FieldREG Experiments

Venues and Results:

The Princeton Engineering Anomalies Research (PEAR) lab has explored various venues using their FieldREG protocol. Their equipment included a portable REG and software with data tracking and graphical analysis. A researcher would take the device to a scheduled event usually with a defined agenda so that the event could be broken down into sections for analysis, known as sessions. In this section, we are going to discuss one such experiment conducted by the lab: the 10th Annual Conference on Humor and Creativity in April 1995.
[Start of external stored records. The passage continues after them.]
-- ==== Sys2Proof/Syntax.lean ====
section
/-! DEFINITION. The operations a host can request: one constructor per row of spec/opcode_table.json (R72). Operands
are the fields of R71, already assembled; a register or an immediate of another shape does not exist. -/

namespace Sys2Proof

/-- The seven operations of R72. -/
inductive Instr where
  /-- INIT (OP 0x0, R150). -/
  | init
  /-- READ_USER_REG (OP 0x1, R120). -/
  | readUserReg
  /-- READ_DEVICE_ID (OP 0x2, R121). -/
  | readDeviceId
  /-- READ_HUMIDITY (OP 0x3, R152). -/
  | readHumidity
  /-- READ_TEMPERATURE (OP 0x4, R156). -/
  | readTemperature
  /-- CRC_UPDATE STATE, BYTE (OP 0x8, R102). -/
  | crcUpdate (state byte : Byte)
  /-- CRC_COMPUTE16 VALUE (OP 0x9, R103). -/
  | crcCompute16 (value : RawCode)
  deriving DecidableEq, Repr

end Sys2Proof
end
Why a comedic venue? Why not religious, business, etc? The PEAR lab ran FieldREG experiments in all types of group environments. To read about all the venues and results, please read the PEAR publication “FieldREG Anomalies in Group Situations.” According to the publication, there was an “informal hypothesis” that humor may generate a “coherent group consciousness.” Again, interpretation is still very speculative, but anecdotal reports from these experiments suggest certain venue characteristics that might have the greatest results of deviation from change. Those traits are: “high degrees of attention, intellectual cohesiveness, shared emotion, or other coherent qualities.”
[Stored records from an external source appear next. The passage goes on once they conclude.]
-- ==== Sys2Proof/Machine/Ops.lean ====
section
/-! DEFINITION. The named operations over the state: emitting, moving the sequencer, filling the buffer, ending a
request well or badly (R207: the block's one form of error entry; R208: there is no return from one), refusing a
request (R141, R142), the fault of an unexpected event (R144), and a reset in the middle of a run (R230). -/

namespace Sys2Proof.Machine

open Sys2Proof

/-- `emit`: the outputs of a step leave in the order written (R7). -/
def State.emit (s : State) (outs : List Output) : State := { s with outputs := s.outputs ++ outs }

/-- `SEQ_STATE <- q`. -/
def State.goto (s : State) (q : SeqState) : State := { s with seqState := q }

/-- `INIT_DONE <- 1`. -/
def State.setInitDone (s : State) : State := { s with initDone := true }

/-- `ERR_SPURIOUS <- 1` (R144). -/
def State.setErrSpurious (s : State) : State := { s with errSpurious := true }

/-- `BUF[i] <- rdata[i]` for every i < len(rdata) (R25). -/
def State.storeRead (s : State) (rdata : List Byte) : State := { s with buf := fillBuf s.buf rdata }

/-- One completion that leaves the sequencer where it is. -/
def State.complete (s : State) (c : Completion) : State := s.emit [.cpl c]

/-- The end of an in-flight request: its completion, then `SEQ_STATE <- IDLE` (R207, R208). -/
def State.finish (s : State) (c : Completion) : State := (s.complete c).goto .idle

/-- Error entry (R203, R207), the one shared operation: the request's completion with the error's STATUS and the
operation's sentinel, then `SEQ_STATE <- IDLE`; nothing saved, no mode changed, no later stage. -/
def State.failRequest (s : State) (op : OpCode) (status : Status) : State := s.finish (failedCpl op status)

/-- A refusal (R141, R142): the completion with the operation's sentinel, and no other change. -/
def State.refuse (s : State) (op : OpCode) (status : Status) : State := s.complete (failedCpl op status)

/-- Start a stage: send its bus request and wait in the state that names it (R52, R58). -/
def State.startBus (s : State) (xfers : List Xfer) (q : SeqState) : State := (s.emit [.busReq xfers]).goto q

/-- The checks on a sequencer request (R140, R143): BUSY unless IDLE, else NOT_INIT unless initialised, else the
request's own first stage. -/
def State.request (s : State) (op : OpCode) (xfers : List Xfer) (q : SeqState) : State :=
  if s.seqState ≠ .idle then s.refuse op .busy
  else if s.initDone = false then s.refuse op .notInit
  else s.startBus xfers q

/-- An event that breaks the environment's contract (R144, R206): ERR_SPURIOUS is set, nothing else changes, nothing
is emitted, and the model raises the fault, which carries that state. -/
def State.unexpected (s : State) (fault : State → Fault) : Result := .fault (fault s.setErrSpurious)

/-- Reset in the middle of a run (R230): the four registers take their reset values, BUF any value at all (`buf`);
the request in flight is abandoned without a completion, and the environment's events still come. -/
def State.afterReset (s : State) (buf : Vector Byte 8) : State :=
  { s with seqState := .idle, initDone := false, errSpurious := false, buf := buf }

end Sys2Proof.Machine
end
It is also important to run the FieldREG equipment during times of “rest” or “control”, i.e. when the participants are not engaged in the particular event being measured; for example, overnight or between sessions. That way, researchers can compare the FieldREG “active” data against that of the “control” sessions.

Approximately 1,000 participants attended the humor conference, which was broken down into 5 keynote presentations and a number of smaller breakout type sessions. Each day, the researcher ran the FieldREG equipment in the background and jotted down notes as to when there was a keynote, how the crowd reacted (e.g. standing ovations), and any other comments he or she felt were notable. It is important to note that PEAR lab researchers were not the only individuals who did these types of experiments.